Action item:
Once you find the line with "let (v, valid, concealed)" in the entries below, return exactly every line from it through the line with "let l := lineOn s p o".

Information supplied:
/-- The fine delay line of an output on a port: that of its own port, or of the one that a restart has left. -/
def lineOn (s : State) (p : Fin 2) (o : Fin 8) : List OutSample :=
  if s.outs[o].cfg.port = p then s.audio[o].fine else if s.outs[o].oldPath.any (·.port == p) then s.audio[o].fineOld else []

/-- The FINE response in force where a line's sample stands (R30, R362): that of the path it came on. -/
def lineFr (l : List OutSample) (k : Nat) : Byte := (lineAt l k).fine

/-- The stamp in ticks of what a position carries under a setting; of an output that sends nothing, the frame's own time. -/
def mapStamp (s : State) (p : Fin 2) (t : Nat) (c : MapCfg) : Int :=
  let y := s.outs[c.output]
  let l := lineOn s p c.output
  if (y.state ≠ .settling ∧ y.state ≠ .running) ∨ l.isEmpty then t
  else (lineAt l (c.delaySamples + (frShape (lineFr l c.delaySamples)).1)).stamp / 25

/-- The word of a position in a frame that enters AUDQ at a device time (R346, R366), or the output whose timecode stands
there. -/
def positionWord (s : State) (p : Fin 2) (t : Nat) (pos : Fin 16) : Option (Fin 8) × Word :=
  let x := s.ports[p]
  let first := match x.past[pos].getLast? with | some e => e.2 | none => x.map[pos]
  let (c, gain) := mapAt (mapStamp s p t) first (mapChanges x.past[pos] x.map[pos])
  let y := s.outs[c.output]
  let l := lineOn s p c.output
  if c.kind = 0 ∨ (y.state ≠ .settling ∧ y.state ≠ .running ∧ c.kind ≠ 4) then (none, 0)
  else if c.kind = 4 then (if y.cfg.port = p then some c.output else none, 0)
  else
    let fr := lineFr l c.delaySamples
    let (v, valid, concealed) := fineSample fr c l gain
    let frame := lineAt l (frShape fr).1
    let fading := (lineAt l (c.delaySamples + (frShape fr).1)).fading || gain != unitOne
    let approx := frame.approx || isMinPhase fr || fr == 11
    (none, BitVec.ofNat 32 (v.toNat * 256
      + if x.cfg.flagByte then flagByte valid (frame.tsValid && frame.settled) concealed fading approx else 0))

/-- What a frame that enters AUDQ says of an output, for fine delay zero (R356, R369, R375). -/
def frameInfo (s : State) (p : Fin 2) (o : Fin 8) : FrameInfo :=
  let l := lineOn s p o
  if s.outs[o].cfg.port ≠ p ∨ (s.outs[o].state ≠ .settling ∧ s.outs[o].state ≠ .running) then FrameInfo.reset
  else
    let fr := lineFr l 0
    let (_, valid, conc) := fineSample fr ⟨1, o, 0, 0⟩ l unitOne
    let x := lineAt l (frShape fr).1
    { valid := valid, tsValid := x.tsValid && x.settled, concealed := valid && conc, fading := x.fading
      approx := x.approx || fr == 11, stamp := (roundDiv x.stamp 25).toNat
      latency := x.latency + samplesTicks ((frShape fr).1 + 16) (outRate s o) }

/-! ### AUDQ and the frames of a port (R22 to R24, R347, R348, R371) -/

/-- The outputs whose frames a port carries. -/
def portOutputs (s : State) (p : Fin 2) : List (Fin 8) :=
  (List.finRange 8).filter fun o => s.outs[o].cfg.port == p && s.outs[o].state == .running

/-- Counters of one frame of the outputs of a port that run, as it goes out (R375). -/
def countFrame (p : Fin 2) (info : Fin 8 → FrameInfo) (s : State) : State :=
  (portOutputs s p).foldl (fun s o =>
    modOut s o fun x =>
      { x with invalidFrames := if (info o).valid then x.invalidFrames else bump x.invalidFrames 1
               concealedFrames := if (info o).concealed then bump x.concealedFrames 1 else x.concealedFrames }) s

/-- One frame of an output on a port: of its path there, or of the one that a restart left there. -/
def outputStep (p : Fin 2) (t : Nat) (servo : Int) (s : State) (o : Fin 8) : State :=
  let x := s.outs[o]
  if x.state ≠ .settling ∧ x.state ≠ .running then s
  else if x.cfg.port = p then audioStep o t servo s
  else match x.oldPath with
    | some q => if q.port = p then leaveStep o q t servo s else s
    | none => s

/-- One frame of the resamplers passes the chain and enters AUDQ while it holds fewer than 32 (R24, R339). -/
def deliverFrame (p : Fin 2) (t : Nat) (servo : Int) (s : State) : State :=
  if 32 ≤ s.ports[p].audq.length then s
  else
    let s1 := (List.finRange 8).foldl (outputStep p t servo) s
    let words := ((List.finRange 16).take s1.ports[p].cfg.slots).map (positionWord s1 p t)
    modPort s1 p fun x => { x with audq := x.audq ++ [⟨words, Vector.ofFn (frameInfo s1 p)⟩] }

Solved problem:
    let (v, valid, concealed) := fineSample fr c l gain
    let frame := lineAt l (frShape fr).1
    let fading := (lineAt l (c.delaySamples + (frShape fr).1)).fading || gain != unitOne
    let approx := frame.approx || isMinPhase fr || fr == 11
    (none, BitVec.ofNat 32 (v.toNat * 256
      + if x.cfg.flagByte then flagByte valid (frame.tsValid && frame.settled) concealed fading approx else 0))

/-- What a frame that enters AUDQ says of an output, for fine delay zero (R356, R369, R375). -/
def frameInfo (s : State) (p : Fin 2) (o : Fin 8) : FrameInfo :=
  let l := lineOn s p o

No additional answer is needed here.